Take from the data every line in which the word "address" is found.

• INPUT DATA:
[Start of section]
-- ==== Sys2Proof/Tests/Slice0.lean ====
section
/-!
SUPPORT. Tests: for every clause of a statement a state and operands that meet its hypotheses together (`wit_<Statement>_<clause>`, clauses
counted from 0), ill-formed terms that WellFormed refuses, words and values written out from the spec. Expected values come from
the rules named, not from the model.
-/
set_option linter.unusedSimpArgs false
set_option Elab.async false

namespace Sys2Proof.Tests
open Sys2Proof Sys2Proof.Machine

/-- Parameter bytes: pairs of width in bytes and value, little-endian (R10). -/
def par (l : List (Nat × Nat)) : List Byte := l.flatMap (fun x => leBytes x.1 x.2)

/-- Command 7 of queue 0 at a scope. -/
def hc (scope index : Nat) (l : List (Nat × Nat)) : Cmd :=
  { qid := 0, tag := 1, seq := 7, scope := BitVec.ofNat 2 scope, index := BitVec.ofNat 30 index, src := 0, obs := false, params := par l }

/-- A register write of the host, at device scope. -/
def hw (addr v : Nat) : Cmd := hc 0 0 [(4, addr), (4, v)]

/-- The state after reset. -/
def S : State := State.reset

/-- The key of the commands above, and that of another one. -/
def k7 : Key := { qid := 0, seq := 7 }
def k8 : Key := { qid := 0, seq := 8 }

/-- The two commands are in work. -/
def inWork (s : State) : State := { s with works := [{ key := k7, started := true }, { key := k8, started := true }] }

theorem runs_iff (op scopes : Nat) (c : Cmd) (tg : Target) (s : State) : Runs op scopes c tg s ↔
    s.serving = true ∧ mayRun op c s = true ∧ (s.entry? c.key).bind (·.retry) = none ∧ c.target = some tg ∧
      scopes &&& tg.scopeBit ≠ 0 ∧ (c.obs = false ∨ op ∈ readingOpcodes) ∧
      (s.boot.recovery = false ∨ op ∉ slowOpcodes ∨ op = 0x020) :=
  ⟨fun ⟨a, b, c, d, e, f, g⟩ => ⟨a, b, c, d, e, f, g⟩, fun ⟨a, b, c, d, e, f, g⟩ => ⟨a, b, c, d, e, f, g⟩⟩

theorem buf_iff (c : Cmd) (o lo hi : Nat) (s : State) : BufReady c o lo hi s ↔
    Blank c (o + 7) 1 ∧ c.u (o + 6) 1 ≤ 1 ∧ lo ≤ c.u (o + 4) 2 ∧ c.u (o + 4) 2 ≤ hi ∧
      (c.u (o + 4) 2 = 0 ∨ bufInRange s (bufOf c o) = true) ∧ (c.u (o + 4) 2 = 0 ∨ slotFenceCheck s (c.u o 4) = none) ∧
      ∀ i < c.u (o + 4) 2, ∀ b ∈ s.grn.caps, b.has (c.u o 4 + i) = false :=
  ⟨fun ⟨a, b, c, d, e, f, g⟩ => ⟨a, b, c, d, e, f, g⟩, fun ⟨a, b, c, d, e, f, g⟩ => ⟨a, b, c, d, e, f, g⟩⟩

/-- A write of a register by the host at device scope runs. -/
theorem write_host {n : RegName} {v : Word} {c : Cmd} {r : Nat → State → Bool} {s : State}
    (h : Runs 0x002 29 c .device s) (hs : regScope s .device n = none) (hl : c.params.length = 8)
    (hn : regAt (c.u 0 4) = some n) (hv : c.u 4 4 = v.toNat) : WriteRuns n v (.host c) r s :=
  ⟨⟨.device, h, hs⟩, hl, hn, hv⟩

/-! ## Pins -/

/-- L0 = 1.2 V on pin 3 (the mask's lowest bit). -/
def cLevels : Cmd := hc 0 0 [(2, 3), (1, 1), (5, 0), (4, 1200000), (20, 0)]
def cThresh : Cmd := hc 0 0 [(2, 3), (6, 0), (4, 0), (4, 1000000), (4, 6000000), (4, 0)]
def cLoad : Cmd := hc 1 0 [(2, 0xFFFF), (6, 0), (8, 24000000000), (8, 0)]
def cClamp : Cmd := hc 2 1 [(2, 3), (2, 0), (4, 0), (4, 6000000), (4, 0)]
def cPinOn : Cmd := hc 0 0 [(2, 3), (2, 0), (4, 0x00010008), (4, 0), (4, 0)]
def cPinOff : Cmd := hc 0 0 [(2, 255), (2, 0), (4, 0x00000008), (4, 3), (4, 0)]
def cTset : Cmd := hc 0 0 [(2, 3), (1, 15), (1, 2), (4, 65536), (4, 0), (4, 0), (4, 0), (4, 2 ^ 25 - 1)]
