-- ==== Sys2Proof/Machine/Step.lean ====
section
/-! DEFINITION. One step of the block: the host's next event (spec/00_scope.md R16, spec/20_memory.md R75). -/

namespace Sys2Proof.Machine

/-- The block takes one step per host event, in the order of the script, and none without one (00_scope.md R16; log 2). -/
def step (s : State) : Host.Outcome State Fault Refusal :=
  match s.inputs with
  | [] => .refused .noHostAccess
  | e :: rest => performEvent e (takeEvent rest s)

/-- The command word whose low `nbits` bits are `w`, placed where the very next step runs it: first in the host's
script, as a write to CMD (log 1, log 15). -/
def State.withFetchWord (s : State) (nbits w : Nat) : State :=
  placeCommand (BitVec.ofNat 32 (w % 2 ^ nbits)) s

end Sys2Proof.Machine
end

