/-- 41_frame_codec.md R125 to R131, by byte index: the checks in their order, then the warning, the number of values
and each value. -/
def Obligations.DecodeResponseFollowsTheRules : Prop :=
  ∀ (f : List Byte) (c : Half),
    (f.length < 5 → decodeResponse f c = .short) ∧
    (5 ≤ f.length →
      ∃ fc bc lo hi, f[1]? = some fc ∧ f[2]? = some bc ∧
        f[f.length - 2]? = some lo ∧ f[f.length - 1]? = some hi ∧
        (fc.getLsbD 7 = true → decodeResponse f c = .funcExc bc) ∧
        (fc.getLsbD 7 = false →
          crc16 (f.take (f.length - 2)) ≠ lo.setWidth 16 ||| (hi.setWidth 16 <<< 8) →
          decodeResponse f c = .crcMismatch) ∧
        (fc.getLsbD 7 = false →
          crc16 (f.take (f.length - 2)) = lo.setWidth 16 ||| (hi.setWidth 16 <<< 8) →
          ∃ vals warn, decodeResponse f c = .ok vals warn ∧
            (warn = true ↔ bc.toNat ≠ 2 * c.toNat) ∧ (128 ≤ c.toNat → warn = true) ∧
            vals.length = min bc.toNat (f.length - 5) / 2 ∧
            ∀ j, j < vals.length →
              ∃ h l, f[3 + 2 * j]? = some h ∧ f[4 + 2 * j]? = some l ∧
                vals[j]? = some ((h.setWidth 16 <<< 8) ||| l.setWidth 16)))

/-- 41_frame_codec.md R133. -/
def Obligations.DecodedValuesStayInBounds : Prop :=
  ∀ (f : List Byte) (c : Half) (vals : List Half) (warn : Bool),
    f.length ≤ 260 → decodeResponse f c = .ok vals warn →
      f.length - 5 ≤ 255 ∧ vals.length ≤ 127 ∧ ∀ j, j < vals.length → 4 + 2 * j ≤ 256 ∧ 4 + 2 * j < f.length - 2

/-- 41_frame_codec.md R134 and R135, in states with 10_state.md R45 item 2: what DECODE writes for each outcome of
R125, and that it leaves all else as it was. -/
def Obligations.DecodeRecordsTheOutcome : Prop :=
  ∀ (s : State) (rsv : Half) (b : Byte), (∀ i, i < s.fbLen → (s.fb.read i).isSome) →
    (s.sync ∉ [.hunt, .count, .payload] →
      ∃ f t, f.length = s.fbLen ∧ (∀ i, i < s.fbLen → s.fb.read i = f[i]?) ∧ exec .decode s = .next t ∧
        match decodeResponse f s.reqCount with
        | .ok vals warn =>
          t = { s with
            result := .ok, bcWarn := warn, excCode := 0#8, vcount := vals.length, values := t.values } ∧
          ∀ j, t.values.read j = if j < vals.length then vals[j]? else s.values.read j
        | .short => t = { s with result := .short, bcWarn := false, excCode := 0#8, vcount := 0 }
        | .funcExc code => t = { s with result := .funcExc, bcWarn := false, excCode := code, vcount := 0 }
        | .crcMismatch => t = { s with result := .crcMismatch, bcWarn := false, excCode := 0#8, vcount := 0 }) ∧
    (s.sync ∈ [.hunt, .count, .payload] → exec .decode s = .next { s with errSeq := true }) ∧
    runCommand (fieldsWord 0#16 b 0x22#8) s = exec .decode s ∧
    (rsv ≠ 0#16 → runCommand (fieldsWord rsv b 0x22#8) s = .next { s with errIll := true })

/-- REQ_COUNT affects nothing of a DECODE but BC_WARN (70_reset_and_hazards.md R217). -/
def Obligations.RequestCountAffectsOnlyTheWarning : Prop :=
  ∀ (s : State) (c : Half),
    mapNext (fun t => { t with reqCount := 0#16, bcWarn := false }) (exec .decode { s with reqCount := c }) =
      mapNext (fun t => { t with reqCount := 0#16, bcWarn := false }) (exec .decode s)

/-- 41_frame_codec.md R136. -/
def Obligations.EncodedRequestsDecode : Prop :=
  ∀ (a fc : Byte) (st c c' : Half),
    (fc.getLsbD 7 = false →
      ∃ vals warn, decodeResponse (encodeRequest a fc st c).toList c' = .ok vals warn ∧
        vals.length = min (st.extractLsb' 8 8).toNat 3 / 2) ∧
    (fc.getLsbD 7 = true →
      decodeResponse (encodeRequest a fc st c).toList c' = .funcExc (st.extractLsb' 8 8))

/-- 41_frame_codec.md R137, for every accepted frame and not only the spec's examples. -/
def Obligations.SingleBitFlipsAreDetected : Prop :=
  ∀ (f : List Byte) (c : Half) (vals : List Half) (warn : Bool) (i j : Nat),
    decodeResponse f c = .ok vals warn → i < f.length → j < 8 →
      (i = 1 ∧ j = 7 → ∃ code, f[2]? = some code ∧ decodeResponse (flipBit f i j) c = .funcExc code) ∧
      (¬(i = 1 ∧ j = 7) → decodeResponse (flipBit f i j) c = .crcMismatch)

/-- A DECODE of a synchronized frame gives OK or CRC_MISMATCH (41_frame_codec.md R138). -/
def Obligations.SynchronizedFramesAreNeverShortOrException : Prop :=
  ∀ s : State, R45 s → s.sync = .done →
    ∃ t, exec .decode s = .next t ∧ (t.result = .ok ∨ t.result = .crcMismatch)

/-! ### Stream synchronizer -/

/-- 42_stream_sync.md R152. -/
def Obligations.SyncStartBeginsASearch : Prop :=
  ∀ (s : State) (rsv : Half) (b : Byte),
    exec .syncStart s = .next { s with
      saddr := s.reqAddr, sync := .hunt, huntLen := 0, last := 0x00#8, noise := 0, remain := 0, fbLen := 0 } ∧
    runCommand (fieldsWord 0#16 b 0x30#8) s = exec .syncStart s ∧
    (rsv ≠ 0#16 → runCommand (fieldsWord rsv b 0x30#8) s = .next { s with errIll := true })

/-- 42_stream_sync.md R154 to R157: SYNC_BYTE in HUNT. -/
def Obligations.HuntTakesAByte : Prop :=
  ∀ (s : State) (b : Byte), s.sync = .hunt →
    (1 ≤ s.huntLen ∧ s.last = s.saddr ∧ b = 0x03#8 →
      ∃ t, exec (.syncByte b) s = .next t ∧
        t = { s with
          noise := s.huntLen + 1 - 2, huntLen := s.huntLen + 1, last := b, fb := t.fb, fbLen := 2
          sync := .count } ∧
        t.fb.read 0 = some s.saddr ∧ t.fb.read 1 = some 0x03#8 ∧
        (∀ a, a ≠ 0 → a ≠ 1 → t.fb.read a = s.fb.read a) ∧ (s.huntLen ≤ 100 → t.noise ≤ 99)) ∧
    (¬(1 ≤ s.huntLen ∧ s.last = s.saddr ∧ b = 0x03#8) → s.huntLen + 1 > 100 →
      exec (.syncByte b) s = .next { s with huntLen := s.huntLen + 1, last := b, sync := .fail }) ∧
    (¬(1 ≤ s.huntLen ∧ s.last = s.saddr ∧ b = 0x03#8) → s.huntLen + 1 ≤ 100 →
      exec (.syncByte b) s = .next { s with huntLen := s.huntLen + 1, last := b })

/-- 42_stream_sync.md R158: SYNC_BYTE in COUNT. -/
def Obligations.CountTakesTheByteCount : Prop :=
  ∀ (s : State) (b : Byte), s.sync = .count →
    ∃ t, exec (.syncByte b) s = .next t ∧
      t = { s with fb := t.fb, fbLen := 3, remain := b.toNat + 2, sync := .payload } ∧
      2 ≤ t.remain ∧ t.remain ≤ 257 ∧
      t.fb.read 2 = some b ∧ ∀ a, a ≠ 2 → t.fb.read a = s.fb.read a

/-- 42_stream_sync.md R159 and R160: SYNC_BYTE in PAYLOAD, in states of the invariant. -/
def Obligations.PayloadStoresUntilTheFrameIsWhole : Prop :=
  ∀ (s : State) (b : Byte), BlockInv s → s.sync = .payload →
    ∃ t, exec (.syncByte b) s = .next t ∧
      t = { s with
        fb := t.fb, fbLen := s.fbLen + 1, remain := s.remain - 1
        sync := if s.remain - 1 = 0 then .done else .payload } ∧
      t.fb.read s.fbLen = some b ∧ (∀ a, a ≠ s.fbLen → t.fb.read a = s.fb.read a) ∧ t.fbLen ≤ 260 ∧
      (t.sync = .done → ∃ bc, t.fb.read 0 = some s.saddr ∧ t.fb.read 1 = some 0x03#8 ∧
        t.fb.read 2 = some bc ∧ t.fbLen = 5 + bc.toNat ∧ ∀ a, a < t.fbLen → (t.fb.read a).isSome)

/-- 42_stream_sync.md R161: a byte outside a search is rejected with SEQ and dropped. -/
def Obligations.SyncByteOutsideASearchIsRejected : Prop :=
  ∀ (s : State) (b : Byte), s.sync = .idle ∨ s.sync = .done ∨ s.sync = .fail →
    exec (.syncByte b) s = .next { s with errSeq := true }
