-- ==== Sys2Proof/Tests/Slice0.lean ====
section
/-! SUPPORT. Tests on fixed values and a witness for the hypotheses of each statement. Expected values are from
spec/95_test_vectors.md (section named), from a rule's own example (rule named), or worked out by hand from the rule. -/

namespace Sys2Proof.Tests

open Sys2Proof Sys2Proof.Machine

/-! ### States the tests start from -/

/-- The frame FR of 95_test_vectors.md section 3. -/
def fr : List Byte := [0x01#8, 0x03#8, 0x02#8, 0x00#8, 0x2A#8, 0x39#8, 0x9B#8]

/-- Bytes in FB as LOAD_FB leaves them (30_encoding.md R93). -/
def inFb (f : List Byte) : State :=
  { State.reset with fb := Memory.writeList [] 0 f, fbLen := f.length }

/-- A search for address 0x01 that has taken `n` bytes, the last of them `l`. -/
def hunting (n : Nat) (l : Byte) : State :=
  { State.reset with reqAddr := 0x01#8, saddr := 0x01#8, sync := .hunt, huntLen := n, last := l }

/-- The marker of address 0x01 was found without noise. -/
def counting : State :=
  { inFb [0x01#8, 0x03#8] with
    reqAddr := 0x01#8, saddr := 0x01#8, sync := .count, huntLen := 2, last := 0x03#8 }

/-- The first `n` bytes of FR were fed, `n` from 3 to 6. -/
def inPayload (n : Nat) : State :=
  { inFb (fr.take n) with
    reqAddr := 0x01#8, saddr := 0x01#8, sync := .payload, huntLen := 2, last := 0x03#8, remain := 7 - n }

/-- All of FR was fed. -/
def synced : State :=
  { inFb fr with reqAddr := 0x01#8, saddr := 0x01#8, sync := .done, huntLen := 2, last := 0x03#8 }

/-- FB full. -/
def full : State := { State.reset with fb := Memory.writeList [] 0 (List.replicate 260 0x00#8), fbLen := 260 }

/-- The next state of an outcome, none if it stops. -/
def after : Host.Outcome State Fault Refusal → Option State
  | .next t => some t
  | .fault _ => none
  | .refused _ => none

/-- The refusal of an outcome, none if it is no refusal. -/
def refusal : Host.Outcome State Fault Refusal → Option Refusal
  | .next _ => none
  | .fault _ => none
  | .refused r => some r

/-! ### Well-formedness: an ill-formed term for each check -/

theorem test_wf_refuses_byte_access : (Access.read .byte 0x004).wf = false := by decide

theorem test_wf_refuses_half_access : (Access.write .half 0x00C 0x1#32).wf = false := by decide

theorem test_wf_refuses_burst : (Access.read .other 0x400).wf = false := by decide

theorem test_wf_refuses_misaligned : (Access.read .word 0x006).wf = false := by decide

theorem test_wf_refuses_outside : (Access.write .word 0x1000 0x1#32).wf = false := by decide

theorem test_wf_takes_last_word : (Access.read .word 0xFFC).wf = true := by decide

/-! ### Decoding, the words written out from 30_encoding.md R80 and R82 (RSV, B, OP) -/

theorem test_decode_crcInit : decode 0b0000000000000000_00000000_00000001#32 = .ok .crcInit := rfl

theorem test_decode_crcByte : decode 0b0000000000000000_11000101_00000010#32 = .ok (.crcByte 0xC5#8) := rfl

theorem test_decode_encode : decode 0b0000000000000000_00000000_00010000#32 = .ok .encode := rfl

theorem test_decode_fbClear : decode 0b0000000000000000_00000000_00100000#32 = .ok .fbClear := rfl

theorem test_decode_fbPush : decode 0b0000000000000000_10101010_00100001#32 = .ok (.fbPush 0xAA#8) := rfl

theorem test_decode_decode : decode 0b0000000000000000_00000000_00100010#32 = .ok .decode := rfl

theorem test_decode_syncStart : decode 0b0000000000000000_00000000_00110000#32 = .ok .syncStart := rfl

theorem test_decode_syncByte : decode 0b0000000000000000_01010101_00110001#32 = .ok (.syncByte 0x55#8) := rfl

theorem test_decode_syncAbort : decode 0b0000000000000000_00000000_00110010#32 = .ok .syncAbort := rfl

/-- 95_test_vectors.md section 4, X1 to X3. -/
theorem test_decode_unassigned :
    decode 0x00000000#32 = .error (.unassignedOp 0x00#8) ∧
    decode 0x000000FF#32 = .error (.unassignedOp 0xFF#8) ∧
    decode 0x00000003#32 = .error (.unassignedOp 0x03#8) := ⟨rfl, rfl, rfl⟩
[End of section]
• RESPONSE AREA:
/-- A search for address 0x01 that has taken `n` bytes, the last of them `l`. -/
/-- The marker of address 0x01 was found without noise. -/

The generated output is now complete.